Отец аж глаза протёр:

 – Расскажи-ка, сын, как ты его украл?

А цыганчук гордо отвечает:

 – А я не воровал, а одолжил, а вы, отец, завтра отдадите.

Ну и разозлился отец – теперь весь лагерь будет смеяться над ним и над его глупым сыном. Схватился цыган за кнут, и ну дубасить мальчика.

 – Сейчас же отнеси сало, откуда принёс. А вернёшься с пустыми руками – исполосую.

Взял цыганёнок сало и, обливаясь слезами, побежал к доброму хозяину. Отдаёт ему сало, а хозяин удивляется:

 – А что такое? Отцу расхотелось сала?

 – Да нет, пан-сударь, отец натёр немного маме задок, чтобы у неё не болело, потёр, да и назад возвращает.

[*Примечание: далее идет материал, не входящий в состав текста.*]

-- ==== Sys2Proof/Machine/IncDec.lean ====
section
/-! DEFINITION. Increment and decrement instructions (46_incdec.md R170 to R175). Every meaning is applied to the
state whose `PC` is `PC_next`; the entry's `charge` is that of the default table where none is named. -/

namespace Sys2Proof.Machine

/-- The operand in memory written with `r`, `Z` and `N` from `r` (46_incdec.md R170, R171). -/
def storeResult (o : Operand) (r : Byte) (s : State) : State := setFlags (setZN r s.flags) (writeOperand o r s)

/-- INC: `r = (v + 1) mod 256`, written back (46_incdec.md R170). -/
def execInc (o : Operand) (s : State) (charge : Option Charge := chargeOf (.inc o)) : Host.Outcome State Fault Refusal :=
  retire charge (.inc o) s 0 (storeResult o (operandValue o s + 1) s)

/-- DEC: `r = (v - 1) mod 256`, written back (46_incdec.md R171). -/
def execDec (o : Operand) (s : State) (charge : Option Charge := chargeOf (.dec o)) : Host.Outcome State Fault Refusal :=
  retire charge (.dec o) s 0 (storeResult o (operandValue o s - 1) s)

/-- INX: `X <- (X + 1) mod 256; SetZN(X)` (46_incdec.md R172). -/
def execInx (s : State) (charge : Option Charge := chargeOf .inx) : Host.Outcome State Fault Refusal :=
  retire charge .inx s 0 (loadX (s.x + 1) s)

/-- INY: `Y <- (Y + 1) mod 256; SetZN(Y)` (46_incdec.md R173). -/
def execIny (s : State) (charge : Option Charge := chargeOf .iny) : Host.Outcome State Fault Refusal :=
  retire charge .iny s 0 (loadY (s.y + 1) s)

/-- DEX: `X <- (X - 1) mod 256; SetZN(X)` (46_incdec.md R174). -/
def execDex (s : State) (charge : Option Charge := chargeOf .dex) : Host.Outcome State Fault Refusal :=
  retire charge .dex s 0 (loadX (s.x - 1) s)

/-- DEY: `Y <- (Y - 1) mod 256; SetZN(Y)` (46_incdec.md R175). -/
def execDey (s : State) (charge : Option Charge := chargeOf .dey) : Host.Outcome State Fault Refusal :=
  retire charge .dey s 0 (loadY (s.y - 1) s)

end Sys2Proof.Machine
end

 – А черти бы ваше сало ели! – крикнул хозяин и в сердцах швырнул тем салом в цыганёнка. – Убирайся к чёрту с этим салом и не появляйся больше на глаза.

Цыганёнку только того и надо было. Он забрал добычу и понёс домой, радуясь, что теперь его отца никто не упрекнёт.

 

Цыганка из мёртвого табора

Жил себе один молодой цыган по имени Вайда, который происходил из зажиточного рода осевших на Збоищах цыган. Занимался он тем, что продавал на ярмарке коней.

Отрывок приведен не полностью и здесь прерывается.